[Records to process]
-- ==== Sys2Proof/Certificates/Slice0/Obligations.lean ====
section
/-! DEFINITION. The statements for the provers, from the numbered rules of spec/. -/

open Sys2Proof Sys2Proof.Machine

/-! ## Instructions: arithmetic -/

/-- R98, Table 4.3: every operation of group 0x7 writes its result to Dd (CMP writes none), sets N, Z, C and V as the
operation says, moves PC past itself, and changes nothing else. The word 0x7035 is ADD D3, D5 (R75).

R99, R113: MOVQ, ADDQ, CMPQ, MOVQ.A, LDI, LDI.A and ALUI. ALUI with a reserved code (NOT, NEG) has no effect of its own:
it takes the emulation trap. -/
def Obligations.IntegerArithmetic : Prop :=
  (∀ (s : State) (d : Dev) (c : CoreId) (dd ds : Fin 16), s.dev.issues c (some false) 1 d → d.regsFree c = true →
      let x := (d.core c).act.d dd
      let y := (d.core c).act.d ds
      let ends (i : Instr) (op : AluOp) (a : BitVec 16) : Prop :=
        exec i s = .next (s.on (d.retire c 1 (aluInto op dd a y)))
      ends (.add c dd ds) .add x ∧ ends (.adc c dd ds) .adc x ∧ ends (.sub c dd ds) .sub x ∧ ends (.sbc c dd ds) .sbc x
        ∧ ends (.cmp c dd ds) .cmp x ∧ ends (.and c dd ds) .and x ∧ ends (.or c dd ds) .or x
        ∧ ends (.xor c dd ds) .xor x ∧ ends (.not c dd ds) .not y ∧ ends (.neg c dd ds) .neg y
        ∧ ends (.lsl c dd ds) .lsl x ∧ ends (.lsr c dd ds) .lsr x ∧ ends (.asr c dd ds) .asr x
        ∧ ends (.ror c dd ds) .ror x ∧ ends (.adds c dd ds) .adds x ∧ ends (.subs c dd ds) .subs x
        ∧ isaDecode c false 0x7035 0 = .add c 3 5)
  ∧ (∀ (s : State) (d : Dev) (c : CoreId) (n : Fin 16) (an : Fin 8) (q u : BitVec 6) (v : BitVec 16) (w : BitVec 24) (op : AluOp),
      d.regsFree c = true →
      let x := (d.core c).act.d n
      let ends (i : Instr) (len : Nat) (f : RegSet → RegSet) : Prop :=
        exec i s = .next (s.on (d.retire c len f))
      (s.dev.issues c (some false) 1 d →
        ends (.movq c n q) 1 (fun r => { r.withD n (q.signExtend 16) with
            sr := withFlags r.sr q.msb (decide (q = 0)) false none })
        ∧ ends (.addq c n q) 1 (aluInto .add n x (q.signExtend 16))
        ∧ ends (.cmpq c n q) 1 (aluInto .cmp n x (q.signExtend 16))
        ∧ ends (.movqA c an u) 1 (fun r => r.withA an (u.setWidth 24)))
      ∧ (s.dev.issues c (some false) 2 d →
        ends (.ldi c n v) 2 (fun r => r.withD n v)
        ∧ ends (.ldiA c an w) 2 (fun r => r.withA an w)
        ∧ (op ≠ .not → op ≠ .neg → ends (.alui c n op v) 2 (aluInto op n x v))
        ∧ (op = .not ∨ op = .neg → exec (.alui c n op v) s = exec (.reservedEncoding c) (s.on d)))
      ∧ isaDecode c false 0x607F 0 = .movq c 1 0x3F ∧ isaDecode c false 0xF020 0x1234 = .ldi c 2 0x1234
      ∧ isaDecode c false 0xF128 0 = .reservedEncoding c)

/-- R100, R57: the multiply-accumulate and accumulator operations: the new accumulator, the sticky bits OVS and SAT, and
nothing else. -/
def Obligations.AccumulatorResults : Prop :=
  ∀ (s : State) (d : Dev) (c : CoreId) (k : Fin 4) (dx dy : Fin 16) (o : BitVec 4),
    s.dev.issues c (some false) 1 d → d.regsFree c = true →
    let r := (d.core c).act
    let a : Int := (r.acc[k]).toInt
    let b : Int := (r.accN o.toNat).toInt
    let p : Int := (r.d dx).toInt * (r.d dy).toInt
    let ends (i : Instr) (f : RegSet → RegSet) : Prop := exec i s = .next (s.on (d.retire c 1 f))
    ends (.mac c k dx dy) (accLimited k (a + p)) ∧ ends (.msu c k dx dy) (accLimited k (a - p))
      ∧ ends (.mpy c k dx dy) (accTakes k p false false) ∧ ends (.accClr c k) (accTakes k 0 false false)
      ∧ ends (.addacc c k o) (accLimited k (a + b)) ∧ ends (.subacc c k o) (accLimited k (a - b))
      ∧ ends (.negacc c k) (accLimited k (-a))
      ∧ ends (.asl c k o) (accLimited k (a * (2 ^ (o.toNat + 1) : Nat)))
      ∧ ends (.accAsr c k o) (accTakes k (a / (2 ^ (o.toNat + 1) : Nat)) false false)
      ∧ ends (.rnd c k)
          (accTakes k (min 0x7FFFFF0000 (roundHalfAway a)) (decide (0x7FFFFF0000 < roundHalfAway a)) false)
      ∧ ends (.sat32 c k)
          (accTakes k (max (-2147483648) (min 2147483647 a)) false (decide (a < -2147483648 ∨ 2147483647 < a)))
      ∧ isaDecode c false 0x8123 0 = .mac c 1 2 3 ∧ isaDecode c false 0x8C00 0 = .accClr c 0

/-- R96, Table 3.9: a register move copies its source to its destination. A move into SR follows R59; a write to one part of an
accumulator leaves the other parts; every other combination of operands takes the emulation trap.

R77, R101, R55: ADDA and SUBA compute modulo 2^24, MSET and MGET move a modifier, and an odd register number traps to
the emulation vector. -/
def Obligations.RegisterMovesAndAddresses : Prop :=
  (∀ (s : State) (d : Dev) (c : CoreId) (n m : Fin 16) (x y : Fin 8) (k : Fin 4) (part : Fin 3),
      s.dev.issues c (some false) 1 d → d.regsFree c = true →
      let r := (d.core c).act
      let ends (dst src : MoveOpd) (f : RegSet → RegSet) : Prop :=
        exec (.move c dst src) s = .next (s.on (d.retire c 1 f))
      ends (.d n) (.d m) (fun q => q.withD n (r.d m))
        ∧ ends (.d n) (.a x) (fun q => q.withD n ((r.an x).setWidth 16))
        ∧ ends (.d n) (.acc k 0) (fun q => q.withD n ((r.acc[k]).extractLsb' 0 16))
        ∧ ends (.d n) (.acc k 1) (fun q => q.withD n ((r.acc[k]).extractLsb' 16 16))
        ∧ ends (.d n) (.acc k 2) (fun q => q.withD n (((r.acc[k]).extractLsb' 32 8).signExtend 16))
        ∧ ends (.d n) .sr (fun q => q.withD n r.sr) ∧ ends (.d n) .bstk (fun q => q.withD n r.bstk)
        ∧ ends (.a x) (.d m) (fun q => q.withA x ((r.d m).setWidth 24))
        ∧ ends (.a x) (.a y) (fun q => q.withA x (r.an y))
        ∧ ends (.acc k 0) (.d m) (fun q =>
            { q with acc := q.acc.set k.val ((q.acc[k]).extractLsb' 16 24 ++ r.d m) })
        ∧ ends (.acc k 1) (.d m) (fun q =>
            { q with acc := q.acc.set k.val ((q.acc[k]).extractLsb' 32 8 ++ r.d m ++ (q.acc[k]).extractLsb' 0 16) })
        ∧ ends (.acc k 2) (.d m) (fun q =>
            { q with acc := q.acc.set k.val ((r.d m).extractLsb' 0 8 ++ (q.acc[k]).extractLsb' 0 32) })
        ∧ ends .sr (.d m) (fun q => { q with sr := srMoved r.sr (r.d m) })
        ∧ ends .bstk (.d m) (fun q => { q with bstk := r.d m })
        ∧ exec (.move c (.a x) (.acc k part)) s = exec (.reservedEncoding c) s
        ∧ exec (.move c (.acc k part) (.a x)) s = exec (.reservedEncoding c) s
        ∧ exec (.move c .sr (.a x)) s = exec (.reservedEncoding c) s
        ∧ isaDecode c false 0x4516 0 = .move c (.a 1) (.a 6))
  ∧ (∀ (s : State) (d : Dev) (c : CoreId) (an am : Fin 8) (u : BitVec 6) (n : Fin 16) (k : Fin 4),
      s.dev.issues c (some false) 1 d → d.regsFree c = true →
      let r := (d.core c).act
      let ends (i : Instr) (f : RegSet → RegSet) : Prop := exec i s = .next (s.on (d.retire c 1 f))
      ends (.addaImm c an u) (fun q => q.withA an (r.an an + u.setWidth 24))
        ∧ ends (.suba c an u) (fun q => q.withA an (r.an an - u.setWidth 24))
        ∧ ends (.addaD c an n) (fun q => q.withA an (r.an an + ((r.d n).extractLsb' 0 4).signExtend 24))
        ∧ ends (.addaA c an am) (fun q => q.withA an (r.an an + r.an am))
        ∧ (n.val % 2 = 0 →
            ends (.mset c k n) (fun q => { q with m := q.m.set k.val (r.d (dReg (n.val + 1)) ++ r.d n) })
            ∧ ends (.mget c k n) (fun q =>
                (q.withD n ((r.m[k]).extractLsb' 0 16)).withD (dReg (n.val + 1)) ((r.m[k]).extractLsb' 16 16)))
        ∧ (n.val % 2 = 1 →
            exec (.mset c k n) s = exec (.reservedEncoding c) s ∧ exec (.mget c k n) s = exec (.reservedEncoding c) s)
        ∧ isaDecode c false 0x9048 0 = .addaImm c 1 8 ∧ isaDecode c false 0x9842 0 = .mset c 1 2)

[Action item] Extract all lines from the data in which "retire" is found.

[Reply to the task]
        exec i s = .next (s.on (d.retire c 1 (aluInto op dd a y)))
        exec i s = .next (s.on (d.retire c len f))
    let ends (i : Instr) (f : RegSet → RegSet) : Prop := exec i s = .next (s.on (d.retire c 1 f))
        exec (.move c dst src) s = .next (s.on (d.retire c 1 f))
      let ends (i : Instr) (f : RegSet → RegSet) : Prop := exec i s = .next (s.on (d.retire c 1 f))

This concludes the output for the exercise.